Your answer should be only the lines below from the one with "let by' : Nat := f.k * f.stag" to the one with "f => (f.words[f.j]?).map f.stagger", repeated exactly, ends included.

============

-- ==== Sys2Proof/Machine/Fetch.lean ====
section
/-! DEFINITION. Fetching instruction words (R33, R165, R189), repeat frames (R166, R167) and the checks on raw words that
rep, rett and a copy with a follow-on make. Fetches read live memory (log 22). -/

namespace Sys2Proof.Machine

/-! ## Fetching -/

/-- Fetching one word as instruction memory. -/
def State.fetchWord (s : State) (va : Reg64) : Run (State × Word) := do
  let (s, t, leaf) ← s.xlook .fetch va
  match t with
  | .plain k _ =>
    s.readable k 4 2
    pure (s.reached leaf .fetch t, BitVec.ofNat 32 (leNat (s.mem.live.bytes k 4)))
  | _ => s.trap (xfault .fetchFault 0 7 .fetch va.toNat)

/-! ## Raw words -/

/-- A word's major. -/
def majOf (w : Word) : Nat := w.toNat / 2 ^ 25 % 64
/-- A word's C bit. -/
def cOf (w : Word) : Bool := w.getLsbD 31
/-- Field D of a word. -/
def dOf (w : Word) : Nat := w.toNat / 2 ^ 20 % 32
/-- Field A of a word. -/
def aOf (w : Word) : Nat := w.toNat / 2 ^ 15 % 32
/-- Field B of a word. -/
def bOf (w : Word) : Nat := w.toNat / 2 ^ 10 % 32
/-- Field FN of a word. -/
def fnOf (w : Word) : Nat := w.toNat / 32 % 32

/-- May a repeat frame hold the word (R167)? -/
def frameWord (w : Word) : Bool :=
  let m := majOf w
  !cOf w && (decide (1 ≤ m ∧ m ≤ 8) || decide (30 ≤ m ∧ m ≤ 38) || m == 56)

/-- A word with the fields of the frame's masks staggered for replay k (R166). -/
def Frame.stagger (f : Frame) (w : Word) : Word :=
  let by' : Nat := f.k * f.stag
  let put (on : Bool) (sh : Nat) (w : Word) : Word :=
    if on then
      let old := w.toNat / 2 ^ sh % 32
      let new := (old + by') % 32
      BitVec.ofNat 32 (w.toNat - old * 2 ^ sh + new * 2 ^ sh)
    else w
  put f.mb 10 (put f.ma 15 (put f.md 20 w))

/-! ## Frames -/

/-- The word that a hand has to issue next, without the effects of a fetch: a frame's member, staggered, or the word at the PC. -/
def State.nextWord (s : State) (h : Hand) : Option Word :=
  match h.frame with
  | some f => (f.words[f.j]?).map f.stagger
  | none => match s.xlate ⟨h.asid, some h.core, false, .single⟩ .fetch h.pc.toNat with
    | .ok (s, .plain k _) => some (BitVec.ofNat 32 (leNat (s.mem.live.bytes k 4)))
    | _ => none

/-- The rep word of its fields (R166). -/
def repWord (f : RepF) : Word := joinWord ⟨0, 54, f.n1, f.cnt, 0, f.stag, f.md, f.ma, f.mb.setWidth 3 <<< 2⟩

/-- The words after a rep, as the frame captures them, and the first that a frame may not hold. -/
def State.frameCheck (s : State) (rep : Reg64) (n : Nat) : Run (State × List Word × Option Word) :=
  (upFrom 1 n).foldlM (fun (acc : State × List Word × Option Word) j => do
    match acc.2.2 with
    | some _ => pure acc
    | none =>
      let (s, w) ← acc.1.fetchWord (rep + BitVec.ofNat 64 (4 * j))
      pure (s, acc.2.1 ++ [w], if frameWord w then none else some w)) (s, [], none)

/-- REPIDX at a member of a replay. -/
def repIdx (k j : Nat) : Reg64 := BitVec.ofNat 64 (k * 2 ^ 32 + j)

/-- rep (R166, R167): the members are checked, then the count; the frame then runs member by member, the PC at the
rep. With a count of zero the frame is skipped, and the iteration end that its words hold is tested all the same (the model's choice,
log 109). -/
def execRep (f : RepF) (s : State) : Host.Outcome State Fault Refusal :=
  finish (do
    let n := f.n1.toNat + 1
    let (s, words, bad) ← s.frameCheck s.hand.pc n
    match bad with
    | some w => s.trap (Trap.mk' .repeatFrame (w.setWidth 64))
    | none =>
      let count ← s.need f.cnt
      if 65535 < count.toNat then s.trap { Trap.mk' .repeatFrame ((repWord f).setWidth 64) with tidx0 := count }
      else
        let h := s.hand
        let past := h.pc + BitVec.ofNat 64 (4 * (n + 1))
        let h := { h with status := .running, sched := { h.sched with retiredCount := h.sched.retiredCount + 1 } }
        if count = 0 then pure { s with hand := ({ h with pc := past }).iterEnd s.hand.pc.toNat past.toNat }
        else
          let fr : Frame := ⟨n, words, count.toNat, f.stag.toNat, f.md == 1, f.ma == 1, f.mb == 1, 0, 0⟩
          pure { s with hand := { h with frame := some fr, csr := { h.csr with repidx := 0 } } })

/-- Resuming the frame whose rep stands at `tpc` at REPIDX (R176): the words are fetched and the count read again. `leave`
says what else the resumption changes once its checks have passed. A count above 65,535 reports the word alone: R176 gives TVAL and
names no TIDX0, while R167 puts the count there for a rep; the model follows R176 (log 83). -/
def State.resumeFrame (s : State) (tpc : Reg64) (leave : Hand → Hand) : Run State := do
  let (s, w) ← s.fetchWord tpc
  let n := dOf w + 1
  let k := s.hand.csr.repidx.toNat / 2 ^ 32
  let j := s.hand.csr.repidx.toNat % 16
  let bad : Run State := s.trap (Trap.mk' .repeatFrame (w.setWidth 64))
  if majOf w ≠ 54 ∨ cOf w ∨ 16 ≤ dOf w ∨ bOf w ≠ 0 ∨ w.toNat % 4 ≠ 0 ∨ n ≤ j then bad
  else do
    let (s, words, worst) ← s.frameCheck tpc n
    if worst.isSome then s.trap (Trap.mk' .repeatFrame (w.setWidth 64))
    else do
      let count ← s.need (BitVec.ofNat 5 (aOf w))
      if 65535 < count.toNat then s.trap (Trap.mk' .repeatFrame (w.setWidth 64))
      else
        let h := leave s.hand
        let past := tpc + BitVec.ofNat 64 (4 * (n + 1))
        if count.toNat ≤ k then pure { s with hand := { h with frame := none, pc := past, status := .running } }
        else
          let fr : Frame := ⟨n, words, count.toNat, fnOf w, w.getLsbD 4, w.getLsbD 3, w.getLsbD 2, k, j⟩
          pure { s with hand := { h with frame := some fr, pc := tpc, status := .running } }

/-- A frame still to be resumed at REPIDX: its rep word has not been fetched again (R176). -/
def Hand.frameAgain (h : Hand) : Frame :=
  ⟨0, [], 0, 0, false, false, false, h.csr.repidx.toNat / 2 ^ 32, h.csr.repidx.toNat % 16⟩

/-- Leaving handler mode (R176). -/
def Hand.leaveHandler (h : Hand) : Hand :=
  { h with
    csr := { h.csr with tstatus := h.csr.tstatus &&& ~~~(3 : Reg64) }
    sched := { h.sched with retiredCount := h.sched.retiredCount + 1 } }

/-- THE RETURN FROM AN EXCEPTION (R176) by a rett whose guard word is `g`: to TPC, or into the frame whose rep stands there.
A frame whose words cannot be fetched leaves the handler, and the fetch fault is taken in the frame at TPC (R189). -/
def State.rett (s : State) (g : BitVec 3) : Run State := do
  let s ← s.commits
  let c := s.hand.csr
  if !c.hm then s.trap (sysTrap .illegalOpcode 7 0 0 0 g)
  else if c.tpc.toNat % 4 ≠ 0 then s.trap (Trap.mk' .misaligned c.tpc)
  else if !c.tstatus.getLsbD 1 then pure { s with hand := { s.hand.leaveHandler with pc := c.tpc, status := .running } }
  else
    match s.resumeFrame c.tpc Hand.leaveHandler with
    | .error (.trap t s') =>
      if t.cause = .fetchFault then
        .error (.trap t { s' with hand := { s'.hand.leaveHandler with pc := c.tpc, frame := some s'.hand.frameAgain } })
      else .error (.trap t s')
    | r => r

/-! ## The follow-on of a copy (R161, R278) -/

/-- The word after a copy with .m, checked as a follow-on: it must be an mma or mmav (the copy's ILLEGAL-OPCODE), and its
reserved bits zero (RESERVED-FIELD of the follow-on, log 23). `w` is the copy's word. -/
def State.followWord (s : State) (w : Word) : Run (State × Word) := do
  let (s, x) ← s.fetchWord (s.hand.pc + 4)
  let fn := x.toNat / 256 % 4
  if majOf x ≠ 47 ∨ cOf x ∨ 2 ≤ fn then s.trap (Trap.mk' .illegalOpcode (w.setWidth 64))
  else if x.toNat % 8 ≠ 0 ∨ (fn = 0 ∧ x.toNat / 32 % 8 ≠ 0) then s.trap (Trap.mk' .reservedField (x.setWidth 64))
  else pure (s, x)

end Sys2Proof.Machine
end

============

**WRITTEN RESPONSE:**
  let by' : Nat := f.k * f.stag
  let put (on : Bool) (sh : Nat) (w : Word) : Word :=
    if on then
      let old := w.toNat / 2 ^ sh % 32
      let new := (old + by') % 32
      BitVec.ofNat 32 (w.toNat - old * 2 ^ sh + new * 2 ^ sh)
    else w
  put f.mb 10 (put f.ma 15 (put f.md 20 w))

/-! ## Frames -/

/-- The word that a hand has to issue next, without the effects of a fetch: a frame's member, staggered, or the word at the PC. -/
def State.nextWord (s : State) (h : Hand) : Option Word :=
  match h.frame with
  | some f => (f.words[f.j]?).map f.stagger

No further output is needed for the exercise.